Finanzkrise: Landkreise sehen Pflichtaufgaben in großer Gefahr
Nordost-Niedersachsen – Die finanzielle Lage ist vielerorts schon jetzt dramatisch: Kommunen in Niedersachsen steuern auf eine große Finanzkrise zu. Allein in den elf Landkreisen im Nordosten Niedersachsens werden die Schulden im Jahr 2028 auf mindestens 2,36 Mrd. Euro (Vergleich 2024: ca. 1,13 Mrd. Euro) ansteigen. Die Landrätin und Landräte der Landkreise Celle, Cuxhaven, Harburg, Heidekreis, Lüchow-Dannenberg, Lüneburg, Osterholz, Rotenburg (Wümme), Stade, Uelzen und Verden fordern daher das Land in einem gemeinsamen Appell zum dringenden Handeln auf.

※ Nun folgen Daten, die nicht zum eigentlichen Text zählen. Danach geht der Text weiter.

-- ==== Sys2Proof/Machine/Target.lean ====
section
/-! DEFINITION. The target's side of the transaction layer: landing slots, the completion cache, the memory effects of
arriving requests, parking, and their answers (R154 to R171, R251 to R255). -/
namespace Sys2Proof.Machine
open Sys2Proof Sys2Proof.Bits

/-! ### Atomic operations -/

/-- How an atomic step ended (R148). -/
inductive AtomicEnd where
  /-- The old value; the new one is written where the operation writes. -/
  | old (v : Nat)
  /-- The old value was poisoned, and nothing was written. -/
  | poison
  /-- The write of the new value failed. -/
  | writeFailed
  deriving DecidableEq, Repr

/-- The value that an atomic of `w` bits writes, none where it writes nothing (R148). -/
def atomicNew (code w old operand cmp : Nat) : Option Nat :=
  let a := operand % 2 ^ w
  match code with
  | 0 => some ((old + a) % 2 ^ w)
  | 1 => some a
  | 2 => if old = cmp % 2 ^ w then some a else none
  | 3 => some (if signed w old ≤ signed w a then old else a)
  | 4 => some (if signed w a ≤ signed w old then old else a)
  | 5 => some (min old a)
  | 6 => some (max old a)
  | 7 => some (old &&& a)
  | 8 => some (old ||| a)
  | _ => some (old ^^^ a)

/-- One atomic at a local offset, as one step. Where the write of the new value fails, the word holds the old value or
the new one, as a free choice has it (R148). -/
def State.atomicAt (s : State) (off code bytes operand cmp : Nat) : AtomicEnd × State :=
  let r := s.memLe off bytes
  if r.1.2 then (.poison, r.2)
  else
    match atomicNew code (8 * bytes) r.1.1 operand cmp with
    | none => (.old r.1.1, r.2)
    | some v =>
      let w := r.2.memWrite off (clean (leBytes bytes v))
      if w.1 = .ok then (.old r.1.1, w.2)
      else
        let d := w.2.drawNat
        let left := if d.1 % 2 = 0 then r.1.1 else v
        (.writeFailed, { d.2 with mem := storeBytes d.2.mem off (leBytes bytes left) })

/-! ### Landing slots and the completion cache -/

/-- Landing slots in use: one for each request packet that is parked, and one for each lone part of a CAS (R162). -/
def State.slotsInUse (s : State) : Nat :=
  (s.rmt.parked.map (fun x => (x.pkt, x.cmp))).eraseDups.foldl (fun n x => n + 1 + ofBool x.2.isSome) s.rmt.casParts.length

/-- Slots granted to all sources and not yet used. -/
def State.slotsGranted (s : State) : Nat := (s.rmt.granted.map (·.2)).sum

/-- Free landing slots (R163). -/
def State.slotsFree (s : State) : Nat := 65536 - s.slotsInUse - s.slotsGranted

/-- Completion-cache entries free, a granted slot's entry being held in reserve (R167). -/
def State.cacheFree (s : State) : Nat := 131072 - s.rmt.cache.length - s.slotsGranted

/-- The cache entry of a request (R167). -/
def State.cached? (s : State) (p : Packet) (q : Nat) : Option CacheEntry :=
  s.rmt.cache.find? fun e => e.src == p.src && e.tag == p.tag && e.gen == p.gen && e.seq == q

/-- A cache entry's result set, the entry inserted where there is none. -/
def State.setCache (s : State) (p : Packet) (q : Nat) (x : CacheResult) : State :=
  let same (e : CacheEntry) : Bool := e.src == p.src && e.tag == p.tag && e.gen == p.gen && e.seq == q
  let fresh : CacheEntry := { src := p.src, tag := p.tag, gen := p.gen, seq := q, job := p.job, result := x }
  let put (l : List CacheEntry) : List CacheEntry :=
    if l.any same then updFirst same (fun e => { e with result := x }) l else l ++ [fresh]
  s.onRmt fun r => { r with cache := put r.cache }

/-- A cache entry removed. -/
def State.dropCache (s : State) (p : Packet) (q : Nat) : State :=
  s.onRmt fun r => { r with cache := r.cache.filter fun e => !(e.src == p.src && e.tag == p.tag && e.gen == p.gen && e.seq == q) }

/-- A release: the entries of a transaction of a source are freed (R161, R167). -/
def State.releaseTag (s : State) (src gen tag : Nat) : State :=
  s.onRmt fun r => { r with cache := r.cache.filter fun e => !(e.src == src && e.tag == tag && e.gen == gen) }

/-- The release that a request packet carries; its own tag releases nothing (R154, R156, R161). -/
def State.takeRelease (s : State) (p : Packet) : State :=
  let tag? : Option Nat := match p.op with
    | .loadReq => some (le 10 2 p.payload)
    | .store | .copy | .gatherReq | .scatter | .attendReq => some p.opArg
    | _ => none
  match tag? with
  | some t => if t = p.tag then s else s.releaseTag p.src p.gen t
  | none => s

/-- A BUSY reply (R163). -/
def State.sendBusy (s : State) (p : Packet) : State := (s.bump Reg.RMT_BUSY_SENT).sendNeg p p.seq 0x10

/-- How an arriving request packet is admitted: on a granted slot, on a free one, or not (R163). -/
def State.admitSlot (s : State) (p : Packet) : Option Bool × State :=
  let g := Table.get s.rmt.granted 0 p.src
  if 0 < g then (some true, s.onRmt fun r => { r with granted := Table.put r.granted 0 p.src (g - 1) })
  else if 0 < s.slotsFree then (some false, s)
  else (none, s.sendBusy p)

/-! ### Completions -/

/-- One COMPLETION for the `SEQ` values of a mask (R156). -/
def State.sendCompletion (s : State) (m : CmplMask) (seqs : List Nat) : State :=
  match seqs with
  | [] => s
  | q :: rest =>
    let base := rest.foldl min q
    s.sendPkt (some m.ctx) { s.ctlPkt .completion m.job m.src with
      tag := m.tag, gen := m.gen, seq := base, payload := leBytes 8 (maskOf (seqs.map (· - base))) }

„Statt notwendige Investitionen für Schulen, Straßen und energetische Sanierung zu finanzieren, müssen Kommunen jetzt absehbar Konzepte zur Haushaltssicherung erarbeiten. Wir baden politische Versprechungen von Bund und Land aus, die nicht ausfinanziert sind“, beschreibt Rainer Rempe, Landrat des Landkreises Harburg und Vorsitzender der Landrätekonferenz Lüneburg-Stade die Situation.
Als Beispiele für die unkontrollierte Ausgabenentwicklung nennen die Hauptverwaltungsbeamten unter anderem gestiegene Transferleistungen im Sozialbereich und Aufwendungen der Eingliederungshilfe, die für einzelne kommunale Haushalte eine Mehrbelastung von 30 Prozent bedeuten.
Aufwendungen für Kindertagesbetreuung, aber auch Jugendhilfe, das Wohngeld PLUS oder die staatliche Aufgabenwahrnehmung für Lebensmittel- und Veterinärverwaltung stellen ebenfalls eine zunehmende finanzielle Belastung für die kommunale Seite dar, die bei weitem nicht auskömmlich finanziert ist.
Dass das Land Niedersachsen neben den vielen bereits genannten Beispielen – und da sind Themen wie Flüchtlingsunterbringung oder zusätzliches Personal für die steigenden Einbürgerungsverfahren nicht aufgeführt – zusätzlich seit Jahrzehnten den niedrigsten kommunalen Finanzausgleich pro Kopf aller 13 Flächenländer aufweist, fast 300 EUR je Einwohner unter Bundesdurchschnitt, ist eine weitere Erklärung für die Finanznot der Kommunen.
Deutlich gestiegene Personal-, Energie- und Herstellungskosten verschärfen die Situation zusätzlich. Die Landrätin und Landräte mahnen: Das Zusammenstreichen von freiwilligen Leistungen, die der Unterstützung von Vereinen oder gesundheitlichen Beratungsangeboten dienen, wird die Millionendefizite in keiner Weise auffangen, denn sie machen nur einen vergleichsweise kleinen Anteil an den Ausgaben in den Landkreisen und kreisfreien Städten aus. Sie sehen inzwischen auch die Erfüllung von Pflichtaufgaben zukünftig massiv gefährdet.
Die Konferenz begrüßt die Forderung des Niedersächsischen Landkreistags, Überschüsse des Landeshaushalts in zu erwartender Milliardenhöhe auch zur Linderung kommunaler Finanznöte zu verwenden, anstatt diese – wie im Vorjahr – der Landesrücklage zuzuführen. Mit Blick auf künftige Haushalte bedarf es ihrer Meinung nach jedoch einer grundsätzlichen Korrektur. „Es muss Schluss sein mit dem Abwälzen von Kosten für politische Versprechungen auf die Kommunen. Wir brauchen eine gerechtere Mittelverteilung im kommunalen Finanzausgleich. Die Streichung freiwilliger Leistungen zu Lasten des Gemeinwohls darf dafür keine Bedingung sein“, erklärt Rainer Rempe.